Я не знала, как Он выглядит — никто не знал. Тот, кто может все изменить, тот, кто должен… Стоит на вершине самой высокой башни исчезнувшего города. Ждет? Пересчитывает горящим взором свою рать? Я присмотрелась к маленьким облачкам: не то звери, не то змеи-аспиды, не то чудь… Его рать? Любая, лишь бы не Чудова.
Когда у тебя нет своего прошлого, кажется, будто можно присвоить любое. Поэтому, должно быть, я так любила сказки Феда. В одной из них говорилось, что однажды в Светлолесье вернется его подлинный повелитель — Полуденный царь, царь колдунов — и приведет своих заблудившихся собратьев домой. И пред ним преклонят колени и люди, и колдуны, и чудовища.

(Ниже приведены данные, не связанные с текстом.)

-- ==== Sys2Proof/Tests/Slice0.lean ====
section
/-!
SUPPORT. Tests: words from the encodings of the manual, an ill-formed term for each check, and for each statement
a state and operands that meet its hypotheses, case by case, with what one step then leaves.

The expected values are the manual's own examples, or are worked out by hand from the rule that the statement names.
-/
set_option Elab.async false

namespace Sys2Proof.Tests
open Machine

/-! ### States to start from -/

/-- The next state of an answer; the reset state where it is none. -/
def nextOf : Answer → State
  | .next t => t
  | _ => State.reset

/-- The step that runs an instruction. -/
def ran (i : Instr) (s : State) : State := nextOf (exec i s)

/-- An answer of a partial operation exists and is as said. -/
def onOk {ε α : Type} (x : Except ε α) (p : α → Bool) : Bool :=
  match x with
  | .ok v => p v
  | .error _ => false

/-- A partial operation ends in an error. -/
def trapOf' {ε α : Type} (x : Except ε α) : Bool := !onOk x fun _ => true

/-- The trap that an operation of a meaning ends in. -/
def trapOf {α : Type} (x : Except Stop α) (p : Trap → Bool) : Bool :=
  match x with
  | .error (.trap _ t) => p t
  | _ => false

/-- The leaf of the first 64 KiB, where the tests' code stands, with every permission. -/
def codeLeaf : TlbLeaf := ⟨0, false, 0, 16, 0xFD, 0⟩

/-- Core 0 runs a privileged strand, with every bank, region and root table open and its code's page in the TLB, at address 64 of an
image of 256 zero bytes. -/
def base : State :=
  { State.reset with core := { Core.reset 0 with
      mode := .running
      tlb := [codeLeaf]
      strand := { Strand.reset with
        image := ⟨0, List.replicate 256 0, []⟩
        ap := { Strand.reset.ap with pc := 64 }
        ep := { Strand.reset.ep with pc := 64 }
        info := { KernelInfo.none with priv := true, banks := 0xFF, rset := 0xFFFF } } } }

/-- The same with AP registers set. -/
def withA (l : List (Nat × Word)) : State := l.foldl (fun s x => s.awrite x.1 x.2) base

/-- The AP has passed the word at which the EP stands. -/
def atEp : State := base.modAp fun a => { a with pc := 68, seq := 1 }

/-- The same with EP registers set. -/
def withE (l : List (Nat × Word)) : State := l.foldl (fun s x => s.ewrite x.1 x.2) atEp

/-- The shadow runs for a trap, with a handler at 128. -/
def inHandler (t : Trap) : State :=
  (base.modSys fun y => { y with shvec := 128 }).takeTrap t

/-- A trap of a plain AP word. -/
def plainTrap : Trap := mkTrap .p 0x10 0

/-- Engine n reads a command at RP 0 of an enabled ring of 256 bytes, in a phase. -/
def onRing (n : Nat) (p : Phase) : State :=
  { base.setEngine n { Engine.reset with cfg := 0xC000000#64, wp := 1, phase := p } with onEngine := some n }

/-- An address in a1 and a value in a2. -/
def scratch (a : Word) : State := withA [(1, a), (2, 0x1122334455667788#64)]

/-- A leaf of the TLB for 64 KiB of device memory and host memory from 0x10000, with entry bits A, D, U, W, R. -/
def leafOf64 (host : Bool) (bits_ : Word) : TlbLeaf := ⟨0, host, 0x10000, 16, bits_ ||| (0x100#64 <<< 8), 0⟩

/-- Device and host memory open at 0x10000, with a1 and rl0 there, and a0 past it. -/
def paged (bits_ : Word) (a : Word) : State :=
  ((withA [(1, a), (2, 0x55)]).modCore fun c => { c with tlb := [leafOf64 false bits_, leafOf64 true bits_] }).modStrand fun x =>
    { x with sys := { x.sys with hptbase := 1 } }


/-! ### Words, written out from the encodings (R43 to R68, R326, R342)

Every field of a word holds another value, with its highest bit set.
-/

/-- Does a word decode to an instruction? -/
def reads (d : Word32 → Except Reject Instr) (l : List (Word32 × Instr)) : Bool := l.all fun x => onOk (d x.1) (· == x.2)

theorem test_words_control_and_integer : reads decodeStrand
  [(0x02860002, .bt 33 131074), (0x04860002, .bf 33 131074), (0x06860002, .call 33 131074), (0x08021000, .jr 33),
   (0x0A9A3804, .lbeg 1 6 35 2052), (0x0C160002, .lend 5 131074), (0x218A3900, .add 1 34 35 36),
   (0x218A3901, .sub 1 34 35 36), (0x218A3902, .and 1 34 35 36), (0x218A3903, .or 1 34 35 36), (0x218A3904, .xor 1 34 35 36),
   (0x218A3905, .andn 1 34 35 36), (0x218A3906, .shl 1 34 35 36), (0x218A3907, .shr 1 34 35 36),
   (0x218A3908, .sra 1 34 35 36), (0x218A3909, .min 1 34 35 36), (0x218A390A, .max 1 34 35 36),
   (0x218A390B, .minu 1 34 35 36), (0x218A390C, .maxu 1 34 35 36), (0x218A390D, .mul 1 34 35 36),
   (0x218A390E, .mulh 1 34 35 36), (0x218A390F, .mulhu 1 34 35 36), (0x218A3910, .adds 1 34 35 36),
   (0x218A3911, .subs 1 34 35 36), (0x218A3912, .addus 1 34 35 36), (0x218A3913, .subus 1 34 35 36),
   (0x218A3014, .sextb 1 34 35), (0x218A3015, .sexth 1 34 35)] = true := by decide +kernel

theorem test_words_integer_and_prefix : reads decodeStrand
  [(0x218A3016, .sextw 1 34 35), (0x218A3017, .clz 1 34 35), (0x218A3018, .popc 1 34 35), (0x238A3804, .addi 1 34 35 2052),
   (0x258A3804, .andi 1 34 35 2052), (0x278A3804, .ori 1 34 35 2052), (0x298A3804, .xori 1 34 35 2052),
   (0x2B8A3024, .shli 1 34 35 36), (0x2D8A3024, .shri 1 34 35 36), (0x2F8A3024, .srai 1 34 35 36),
   (0x318A3804, .mini 1 34 35 2052), (0x338A3804, .maxi 1 34 35 2052), (0x358A3901, .cmp 1 34 35 36 1),
   (0x378A3105, .cmpi 1 34 35 0 261), (0x398A3900, .pand 1 34 35 36), (0x398A3901, .por 1 34 35 36),
   (0x398A3902, .pxor 1 34 35 36), (0x398A3903, .pandn 1 34 35 36), (0x398A3004, .pnot 1 34 35),
   (0x3B8A0003, .ldp 1 34 131075), (0x3C84000A, .sgwait 33 10), (0x3C840800, .sgraise 33), (0x3F080002, .repN 1 524290),
   (0x3F100022, .repReg 1 34), (0x3E29C480, .accessPrefix 9 1 1 0 1 0 1), (0x7D800002, .hint 1 8388610)] = true := by decide +kernel
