-- ==== Sys2Proof/Machine/Cycle.lean ====
section
/-! DEFINITION. The step of the core (`60_exceptions.md` R239, R240), the end of a run (R232, R253), the events by which the host acts
on the core between steps (R236, R237, R263, R270, R274), and how an instruction is placed for the next fetch. -/

namespace Sys2Proof.Machine

/-- A new step or event: its record of the bus is empty (log entry 20, DESIGN CHOICE). -/
def State.newEpoch (s : State) : State := (s.setBus []).setEpoch (s.epoch + 1)

/-- Whether a latched IRQ is taken by this step, if no NMI is: I is sampled here and nowhere else (R238, R245; log entry 26, UNVERIFIED). -/
def State.irqTakeable (s : State) : Bool := s.irqPending && !s.flag .i

/-- The instruction step: fetch, decode, execute (R111, R240). -/
def State.instruction (s : State) : Result := exec s.fetch.1 s.fetch.2

/-- `Step()` (R239, R240): a latched NMI, else a latched unmasked IRQ, else one instruction. -/
def State.coreStep (s : State) : Result :=
  let t := s.newEpoch
  if t.nmiPending then .next t.takeNmi
  else if t.irqTakeable then .next t.takeIrq
  else t.instruction

/-- A step of a run: none of a halted core (R232; log entry 7, DESIGN CHOICE), none after the host has seen the exit (R251, R253; log entry 6, DESIGN CHOICE). -/
def State.runStep (s : State) : Result :=
  if s.halted then .fault .halted
  else match s.exitCode with
    | some code => .fault (.exited code)
    | none => s.coreStep

/-! ### The host's events, between steps (log entries 15, 24, DESIGN CHOICE/UNVERIFIED) -/

/-- RaiseNMI (R236). -/
def State.raiseNmi (s : State) : State := s.setNmi true

/-- RaiseIRQ (R237). -/
def State.raiseIrq (s : State) : State := s.setIrq true

/-- The reset event (R40, R270, R271; log entry 29, UNVERIFIED): a new run begins, so no exit has been seen (R253). -/
def State.resetEvent (s : State) : State :=
  let t := s.newEpoch.busRead16 resetVector
  let u := (((t.2.setA 0x00).setX 0x00).setY 0x00).setSP resetSP
  ((((u.setP resetP).setHalted false).setNmi false).setIrq false).setExit none |>.setPC t.1

/-- What the host may do between two steps (R274): reset, raise a request, change a byte of memory, configure its address map. -/
inductive HostEvent where
  | reset
  | raiseNmi
  | raiseIrq
  | store (a : Addr) (v : Byte)
  | configure (h : HostMap)
  deriving DecidableEq, Repr

/-- The effect of a host event. -/
def State.onEvent (s : State) : HostEvent → State
  | .reset => s.resetEvent
  | .raiseNmi => s.raiseNmi
  | .raiseIrq => s.raiseIrq
  | .store a v => s.setMem (s.mem.poke a.toNat v)
  | .configure h => s.setHost h

/-- The effect of host events, the first first. -/
def State.onEvents (s : State) (es : List HostEvent) : State := es.foldl State.onEvent s

/-- A run under a schedule (entry U11): before each step, the events the host raises there. It ends where a step stops. -/
def State.runWith : List (List HostEvent) → State → Result
  | [], s => .next s
  | es :: rest, s =>
    match (s.onEvents es).runStep with
    | .next t => State.runWith rest t
    | .fault r => .fault r
    | .refused r => .refused r

/-! ### Placing an instruction -/

/-- The bytes placed in memory from an address on, modulo 0x10000. -/
def State.placeBytes (s : State) : Addr → List Byte → State
  | _, [] => s
  | a, b :: bs => (s.setMem (s.mem.poke a.toNat b)).placeBytes (a + 1) bs

/-- The host map without interception at the three addresses from `a` on. -/
def HostMap.clearAt (h : HostMap) (a : Addr) : HostMap :=
  let here (b : Addr) : Bool := b = a || b = a + 1 || b = a + 2
  h.filter fun e => !here e.1

/-- The state whose very next step fetches and runs the instruction with these bytes (log entry 33, DESIGN CHOICE): the bytes at PC, in plain memory,
the core running, the run not ended, and no interrupt to be taken first. -/
def State.placeInstr (s : State) (bytes : List Byte) : State :=
  let t := (s.setHost (s.host.clearAt s.pc)).placeBytes s.pc bytes
  (((t.setHalted false).setExit none).setNmi false).setIrq (s.irqPending && s.flag .i)

end Sys2Proof.Machine
end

Я выросла на легендах о Полуденном царе. Он стал моей второй жизнью. Я думала о нем, когда тряслась в телеге, когда засыпала в стоге сена, когда танцевала на потеху публике, когда, засыпая, укрывалась жупаном наставника. Когда шла через облетевший лес, а ветер пригоршнями бросал в лицо первый снег. Когда слышала, что кого-то снова заклеймили за колдовство. Когда Фед остриг мне косы. Когда схватили Елара… Полуденный царь стал моей мольбой. Он стал моим заклинанием, проник в кровь, отравил ее надеждой.
Каждый из нас верил в него. Каждый из нас в глубине души ненавидел себя за эту надежду. Но нам ли не знать, как далеки сказка и быль?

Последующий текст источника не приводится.